TEACHERS at Garstang High School will go on strike next week in protest at the possibility it could convert to an academy.
The two biggest teaching unions, the NASUWT and NUT, have balloted members over strike action at Garstang.
The move follows a decision to consult over a possible academy switch, which would see the school opt-out of local authority control.
As The Courier went to press, NASUWT staff at the school had backed a strike and will not be taking any lessons next Tuesday (April 5).
The NASUWT executive member for the Lancashire area, John Girdley, said there was a strong sense of resentment among staff, who fear academy status could threaten their job security.
He said: “We want to send a message to the governors how strongly staff feel.
“Of course, we don’t want to interrupt pupils’ learning, but our overriding concern is we don’t want an academy.”
He added further strike action was a possibility after Easter if the plans were not reconsidered.
The result of the NUT ballot is expected tomorrow, Wednesday, raising the possibility that its members may also be on strike next Tuesday – which would force the school to shut completely – or could strike on another day, causing further disruption.
Management at Garstang High say that if only NASUWT members are out next Tuesday, they would have enough staff to be able to cover lessons for Year 11 students working towards their GCSEs, but all other pupils would be having an unscheduled day off.
This week, chair of governors Tom Ibison accused the unions of “holding a shotgun to our heads”, claiming the NASUWT had told them to stop the consultation process or face strike action.

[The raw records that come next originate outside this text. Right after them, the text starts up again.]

-- ==== Sys2Proof/Certificates/Slice0/Obligations.lean ====
section
/-! DEFINITION. The statements for the provers. -/

open Sys2Proof Sys2Proof.Machine Sys2Proof.Safety

/-- A step runs the command at the front of the queue on the rest (the model's form of the block). -/
def Obligations.StepRunsFrontCommand : Prop :=
  ∀ (c : Instr) (rest : List Instr) (s : State), step { s with pending := c :: rest } = exec c { s with pending := rest }

/-! ## The plan (02) -/

/-- R91: LOAD fits EMPTY and REFUSED; R68: it starts the loader on the image that PLN_LOAD_ADDR and PLN_LOAD_LEN name. Nothing else changes.
R91 and R69: commands that do not fit the state of the banks are ignored with status STATE; a LOAD while the staged state is LOADING or
LOADED leaves CODE BUSY. -/
def Obligations.PlanCommandsStartOrAreIgnored : Prop :=
  (∀ s : State, runs s .core = true → getF s 0 Reg.pwrState_state = 0 → getF s 0 Reg.fltState_faultstate = 0 →
    (getF s 0 Reg.plnState_staged = 0 ∨ getF s 0 Reg.plnState_staged = 3) →
    ∃ t, exec .load s = .next t ∧ getF t 0 Reg.plnState_staged = 1 ∧ t.cmdStatus = 0 ∧
      t.pln = { s.pln with
        loading := some (getF s 0 Reg.plnLoadAddr_offset, getF s 0 Reg.plnLoadLen_len, fwPending s), staged := none } ∧
      RegsBut [place 0 Reg.plnState_staged] s t ∧ Frame [.status, .regs, .pln] s t) ∧
  (∀ s : State, runs s .core = true →
    (getF s 0 Reg.plnState_staged = 1 ∨ getF s 0 Reg.plnState_staged = 2 →
      ∃ t, exec .load s = .next t ∧ t.cmdStatus = 8 ∧ getF t 0 Reg.plnState_code = 0x15 ∧
        RegsBut [place 0 Reg.plnState_code] s t ∧ Frame [.status, .regs] s t) ∧
    (getF s 0 Reg.plnState_staged ≠ 2 → exec .arm s = .next { s with cmdStatus := 8 }) ∧
    (getF s 0 Reg.plnState_active ≠ 2 → exec .abort s = .next { s with cmdStatus := 8 }) ∧
    (getF s 0 Reg.plnState_staged = 1 → exec .discard s = .next { s with cmdStatus := 8 }))

/-- R68, R622: the loader ends in LOADED with the plan of the image, or in REFUSED with no plan, a code and a position, one more refusal
counted; a read that a check needs and that is uncorrectable gives UNREADABLE before that check. HBM and the plan that runs are as they
were. That every byte is read in this tick, and the position of a refusal that no section causes, are the model's choices (logs 74, 79). -/
def Obligations.LoaderLoadsOrRefuses : Prop :=
  ∀ (s : State) (ofs len : Nat) (pend : Bool), runs s .core = true → s.pln.loading = some (ofs, len, pend) →
    let img := readBytes s ofs len
    let refused := fun (t : State) (r : Nat × Nat × Nat) =>
      getF t 0 Reg.plnState_staged = 3 ∧ t.pln.staged = none ∧ getF t 0 Reg.plnState_code = r.1 % 2 ^ 16 ∧
        getF t 0 Reg.plnRefusalAt_section = r.2.1 % 2 ^ 16 ∧ getF t 0 Reg.plnRefusalAt_record = r.2.2 % 2 ^ 32 ∧
        getF t 0 Reg.plnCntRefused = (getF s 0 Reg.plnCntRefused + 1) % 2 ^ 64
    ∃ t, exec .loadComplete s = .next t ∧ t.pln.loading = none ∧ t.pln.active = s.pln.active ∧ SameBytes s t ∧
      (lengthOk s ofs len = false → refused t (2, 0xFFFF, 0)) ∧
      (lengthOk s ofs len = true →
        ((firstUe s (ofs + 8) 8).isSome = true → refused t (0x16, 0xFFFF, 0)) ∧
        (firstUe s (ofs + 8) 8 = none →
          match checkLength s ofs len (readBytes s ofs 16) with
          | some r => refused t r
          | none =>
            ((firstUe s ofs len).isSome = true → refused t (0x16, 0xFFFF, 0)) ∧
            (firstUe s ofs len = none →
              match checkImage s ofs len pend img with
              | some r => refused t r
              | none => getF t 0 Reg.plnState_staged = 2 ∧ t.pln.staged = some (planOf img) ∧
                  getF t 0 Reg.plnCntRefused = getF s 0 Reg.plnCntRefused)))

/-- R70, R90: ARM while no plan runs moves the staged plan to the active bank, where it waits for its start barrier; DISCARD empties the
staged bank. R79: ABORT sets the ABORT bit of this device's contribution, or from the cut on that of the next execution, and reports cause
ABORT; it cuts no step short. -/
def Obligations.ArmDiscardAndAbortActOnTheirBank : Prop :=
  ((∀ (s : State) (p : Plan), runs s .core = true → getF s 0 Reg.pwrState_state = 0 → getF s 0 Reg.fltState_faultstate = 0 →
    s.pln.handover = none → getF s 0 Reg.plnState_staged = 2 → s.pln.staged = some p → getF s 0 Reg.plnState_active = 0 →
    getF s 0 Reg.secFwAct_pending = 0 → powerChanging s = false →
    ∃ t, exec .arm s = .next t ∧ t.cmdStatus = 0 ∧ getF t 0 Reg.plnState_active = 1 ∧ getF t 0 Reg.plnState_staged = 0 ∧
      t.pln.active = some p ∧ t.pln.staged = none ∧ t.pln.startAt = getF s 0 Reg.plnStartAt_start ∧
      getDigest t 0 Reg.plnDigest_digest = p.planDigest ∧ SameBytes s t ∧
      Frame [.status, .regs, .pln, .mem, .lanes, .tie, .sync] s t ∧ PagesBut [1, 0xB, 0xD] s t) ∧
  (∀ s : State, runs s .core = true → getF s 0 Reg.plnState_staged ≠ 1 →
    ∃ t, exec .discard s = .next t ∧ t.cmdStatus = 0 ∧ getF t 0 Reg.plnState_staged = 0 ∧ t.pln.staged = none ∧
      t.pln.active = s.pln.active ∧ getF t 0 Reg.plnState_active = getF s 0 Reg.plnState_active ∧ SameBytes s t ∧
      Frame [.status, .regs, .pln, .lanes, .sync, .mem, .flt, .pwr] s t ∧
      (s.mem.retireWait = [] → Frame [.status, .regs, .pln, .lanes, .sync] s t))) ∧
  (∀ s : State, runs s .core = true → getF s 0 Reg.plnState_active = 2 →
    ∃ t, exec .abort s = .next t ∧ t.cmdStatus = 0 ∧
      (pastCut s = false → t.pln = { s.pln with abort := true, reports := s.pln.reports ++ [⟨9, nodeId s, s.mer⟩] }) ∧
      (pastCut s = true → t.pln = { s.pln with nextAbort := true, nextReports := s.pln.nextReports ++ [⟨9, nodeId s, s.mer⟩] }) ∧
      Frame [.status, .pln] s t)

/-- R416 to R418: the four events of the start barrier at a device that is in it. A device armed too late, and one that holds no COMMIT 32
ticks before S, return to IDLE with code START; the contribution of the subtree goes up at S - 8192 or once every child's is in; the zenith
forms the result at S - 4096, where a set that covers the losses is wanted. An event that comes in another tick than its own does nothing
(DESIGN CHOICE, log 1). -/
def Obligations.StartBarrierRuns : Prop :=
  (∀ s : State, runs s .core = true → s.pln.starting = true → s.pln.outOfStart = true →
    ∃ t, exec .startBarrierLateArm s = .next t ∧ getF t 0 Reg.plnState_active = 0 ∧ getF t 0 Reg.plnState_code = 0x20 ∧
      t.pln.active = none ∧ SameBytes s t) ∧
  (∀ (s : State) (p : Plan), runs s .core = true → s.pln.starting = true → s.pln.outOfStart = false → s.pln.active = some p →
    s.pln.upSent = false → isZenith s 0 = false → s.mer = startUpAt s →
    (∀ k ∈ obarChildren s, childMissing s k = false) →
    let sent := { s with pln := { s.pln with own := some (startMsg s p), upSent := true, cutDone := true } }
    exec .startBarrierUp s = .next (keepFixed s
      (sendObar (startLosses sent p) 5 (((myNode s 0).map (·.2.parent)).getD 0xFFFF) (startMsg s p) s.mer)) ∧
    ∃ t, exec .startBarrierUp s = .next t ∧ t.pln.upSent = true ∧ t.pln.own = some (startMsg s p) ∧ SameBytes s t) ∧
  (∀ (s : State) (p : Plan), runs s .core = true → s.pln.starting = true → s.pln.outOfStart = false → s.pln.active = some p →
    s.pln.held = none → isZenith s 0 = true → s.pln.startAt = s.mer + 4096 →
    let s0 := dropShort s 5
    let m := { startMsg s0 p with ok := (startMsg s0 p).ok && (coverMsg p (startMsg s0 p)).isSome }
    let formed := { s0 with pln := { s0.pln with own := some m, held := some m, cutDone := true, downSent := true } }
    exec .startBarrierZenith s = .next (keepFixed s (sendDown (startLosses formed p) m s.mer)) ∧
    ∃ t, exec .startBarrierZenith s = .next t ∧ t.pln.held = some m ∧ t.pln.downSent = true ∧ SameBytes s t) ∧
  (∀ (s : State) (p : Plan), runs s .core = true → s.pln.starting = true → s.pln.outOfStart = false → s.pln.active = some p →
    s.pln.cellsSent = false → s.pln.startAt = s.mer + 32 →
    ∃ t, exec .startOutcomeCell s = .next t ∧ t.pln.cellsSent = true ∧ SameBytes s t ∧
      (startCommits (outcomeHeld s) = true → t.pln.active = some p ∧ getF t 0 Reg.plnState_active = getF s 0 Reg.plnState_active) ∧
      (startCommits (outcomeHeld s) = false → t.pln.active = none ∧ getF t 0 Reg.plnState_active = 0 ∧ getF t 0 Reg.plnState_code = 0x20))

/-! ## Engines (01 R39 to R41, 02 R83, 05 R182, 04 R627) -/

/-- R182: at the first RUN tick of a record its unit takes it up: a reduction or barrier record is in work from then on, with nothing
finished and nothing sent. R39: a record in work completes once its inputs are in: the unit sets its completion flag in this tick and holds
the result, and nothing outside the unit changes yet. R83 and R40: at its RELEASE tick a record that completed earlier lets its result
leave, with its slack noted; a record that has not completed is LATE: cause 1 is reported, and no byte and no cell leaves. -/
def Obligations.RecordsAreTakenUpCompletedAndReleased : Prop :=
  (∀ (s : State) (u : Nat) (w : WorkRec), runs s .core = true → unitExists u = true → inStep s = true → unitRuns s u = true →
    unitBusy s u = false → unitRecord s u (fun q => firstRun s u q == some (sinceBase s)) = some w → s.eng.job u w.seq = none →
    exec (.engineRun u) s = .next (keepFixed s (startRecord s u w)) ∧
    ((∃ r, w.body = .red r ∧ r.n ≠ 0) ∨ (∃ r, w.body = .bar r) →
      ∃ t, exec (.engineRun u) s = .next t ∧ t.eng.job u w.seq = some (freshJob s u w.seq 0) ∧ SameBytes s t ∧
        Frame [.eng] s t)) ∧
  (∀ (s : State) (u : Nat) (j : Job) (w : WorkRec), runs s .core = true → unitExists u = true →
    (s.eng.jobs.find? fun j => j.unit == u && j.doneAt.isNone && !j.released && !j.busErr) = some j → recordOf s u j.seq = some w →
    exec (.recordComplete u) s = .next (keepFixed s (finishRecord s j w)) ∧
    (∀ r, w.body = .red r → inputsDone s w = true →
      ∃ t k, exec (.recordComplete u) s = .next t ∧ t.eng.job u j.seq = some k ∧ k.doneAt = some s.mer ∧
        k.cells = (redResult s r w.rid).cells ∧ k.writes = (redResult s r w.rid).writes ∧
        k.flags = (redResult s r w.rid).flags ∧ Frame [.eng] s t) ∧
    (∀ r, w.body = .bar r → inputsDone s w = true →
      ∃ t k, exec (.recordComplete u) s = .next t ∧ t.eng.job u j.seq = some k ∧ k.doneAt = some s.mer ∧
        k.cells = (barResult s r w.rid).cells ∧ k.writes = (barResult s r w.rid).writes ∧
        k.flags = (barResult s r w.rid).flags ∧ Frame [.eng] s t) ∧
    (∀ h, w.body = .home h → todoOf s u j.seq = [] →
      ∃ t k, exec (.recordComplete u) s = .next t ∧ t.eng.job u j.seq = some k ∧ k.doneAt = some s.mer ∧ Frame [.eng] s t) ∧
    (∀ r, w.body = .pool r → runTick s u j.seq = true → j.state = 3 →
      ∃ t, exec (.recordComplete u) s = .next t ∧ t.eng.job u j.seq = some (poolConvert s j r) ∧ Frame [.eng] s t)) ∧
  (∀ (s : State) (u : Nat) (w : WorkRec) (j : Job), runs s .core = true → unitExists u = true → inStep s = true →
    unitRecord s u (fun q => releaseAt s u q == some (sinceBase s)) = some w → s.eng.job u w.seq = some j → j.released = false →
    (∀ d, j.doneAt = some d → d < s.mer → slackMargin s ≤ s.mer - d →
      exec (.releaseTick u) s = .next (keepFixed s (releaseJob (noteSlack s u (s.mer - d)) j w))) ∧
    (j.doneAt = none →
      ∃ t k, exec (.releaseTick u) s = .next t ∧ t.eng.job j.unit j.seq = some k ∧ k.released = true ∧ k.cells = [] ∧ k.writes = [] ∧
        SameBytes s t ∧ t.fab = s.fab ∧
        (pastCut s = false → t.pln = { s.pln with reports := s.pln.reports ++ [⟨1, nodeId s, s.mer⟩] })))

/-- R142, R151, R627: the judgement of a record whose deadline lay 24 ticks ago names every member whose contribution is missing and reports
cause DEADLINE; with none missing nothing changes. -/
def Obligations.DeadlinesAreJudged : Prop :=
  ∀ (s : State) (w : WorkRec), runs s .core = true → inStep s = true → stepWork s = [w] → judgeAt s w = some s.mer →
    (s.eng.missed.any (·.1 == w.rid)) = false →
    (missingInputs s w = [] → exec .deadlineJudgement s = .next s) ∧
    (missingInputs s w ≠ [] → pastCut s = false →
      ∃ t, exec .deadlineJudgement s = .next t ∧
        t.eng.missed = s.eng.missed ++ (missingInputs s w).map (fun n => (w.rid, n, (deadlineOf s w).getD s.mer)) ∧
        t.pln = { s.pln with reports := s.pln.reports ++ [⟨2, nodeId s, s.mer⟩] } ∧ Frame [.eng, .pln] s t)

/-! ## The outcome barrier and the boundary (02 R72 to R82, 04 R626, 09 R344, 11 R406 to R408) -/

/-- R626: at its cut C a device fixes its contribution, at the zenith the outcome; what was reported at or after the cut belongs to the next
execution. R91, R408: at W a running plan is ENDING if it ends where this execution commits; at W of a rejoin point the waiting ports are
admitted once, and no loss is added. -/
def Obligations.WindowAndCutOfTheOutcome : Prop :=
  (∀ s : State, runs s .core = true → barrierOpen s = true → s.pln.cutDone = false →
    (s.mer ≠ cutAt s → exec .outcomeCut s = .next s) ∧
    (s.mer = cutAt s →
      let s0 := dropShort s 5
      ∃ t, exec .outcomeCut s = .next t ∧ t.pln.cutDone = true ∧
        t.pln.own = some (if isZenith s 0 then formOutcome s0 (cutMsg s0 (cutAt s)) else cutMsg s0 (cutAt s)) ∧
        (s.pln.hold = none →
          t.pln.nextReports = s.pln.nextReports ++ s.pln.reports.filter (fun r => decide (cutAt s ≤ r.tick))) ∧
        (s.pln.hold.isSome = true → t.pln.nextReports = s.pln.nextReports ∧ t.pln.reports = s.pln.reports) ∧
        (s0 = s → Frame [.pln] s t) ∧ PagesBut [0xA] s t ∧ Frame [.pln, .regs, .fab] s t)) ∧
  (∀ (s : State) (p : Plan), runs s .core = true → inStep s = true → s.mer = stepW s →
    (s.pln.active = some p → s.pln.window = false → s.pln.fwStep = false →
      ∃ t, exec .outcomeWindowOpen s = .next t ∧ t.pln = { s.pln with window := true } ∧
        getF t 0 Reg.plnState_active =
          (if (nextInOrder p (getF s 0 Reg.plnStep_step) s.pln.loops).isNone then 3 else getF s 0 Reg.plnState_active) ∧
        RegsBut [place 0 Reg.plnState_active] s t ∧ Frame [.regs, .pln, .tie] s t) ∧
    (rejoinPoint s = true → s.pln.rejoinDone = false → s.pln.idleExec = false → s.pln.cutDone = false →
      ∃ t, exec .rejoinAdmit s = .next t ∧ t.pln.rejoinDone = true ∧ (∀ l ∈ t.pln.losses, l ∈ s.pln.losses) ∧
        (∀ c ∈ allPorts s, isHalf c = false → rejoinReady s c = true →
          (linkOf t c).state = 4 ∧ (linkOf t c).reason = 0 ∧ getF t (portNo c) Reg.fabPortDisc_reason = 0 ∧
            ⟨nodeId s, 1, logicalPort s c⟩ ∉ t.pln.losses) ∧
        ((∀ c ∈ allPorts s, rejoinReady s c = false) → t = { s with pln := { s.pln with rejoinDone := true } }) ∧
        SameBytes s t ∧ PagesBut [0xB] s t ∧ Frame [.regs, .lanes, .pln] s t))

Headteacher Phil Birch said he was ‘very disappointed’ the unions had gone to strike action as a first resort, instead of a last resort.
Mr Birch said: “We are still consulting, nothing has been decided, but they have chosen to take this course of action now.
“I think many parents and members of the public would support teachers’ right to strike, but this looks like a pre-emptive strike by the unions when we’re still at a very early stage.
“There were other options open to them that wouldn’t be so disruptive but they have chosen to go for a full day’s strike, and, ultimately, it’s the children who get caught in the crossfire.’’
Mr Ibison added: “All we are doing is looking at the academy option.
“We are trying to do what is right to protect this school for the community of Garstang.’’
Teaching unions are opposed to academies, claiming they create a ‘two-tier education system and place too much power in the hands of governors and headteachers, who would take over managing budgets – including teachers’ pay – and setting the curriculum.
But Mr Birch says that at Garstang, they have already pledged to retain all teachers’ existing terms and conditions and he said “the community would hold the school to account’’ if they went back on their word.
Speaking to the Courier, Garstang MP Ben Wallace said he had kept in touch with Mr Birch over academy developments.
He said: “If the head, who has improved the school massively, in conjunction with the governors, think it is right thing to do in going for an academy, he certainly has my support.”
An internet blog, Garstang Academy Forum, has been set up by a parent of a pupil at the school to discuss the ‘pros and cons’ of the academy idea.
One comment from someone who claims to work at the school says “many members of staff are angry and frightened by this proposal’’.
Another posting from a parent of three primary school children says, “I am very, very concerned about the impact academy status will have on the local community of Garstang.’’
In a letter to The Courier this week, High School staff members claim, “If Garstang High School becomes an academy it will have been stolen from the community of Garstang.’’
Garstang is one of the first schools in the area considering an academy switch to be affected by strike action.
However, it is understood that strike ballots are taking place at several other Lancashire schools also looking at the move.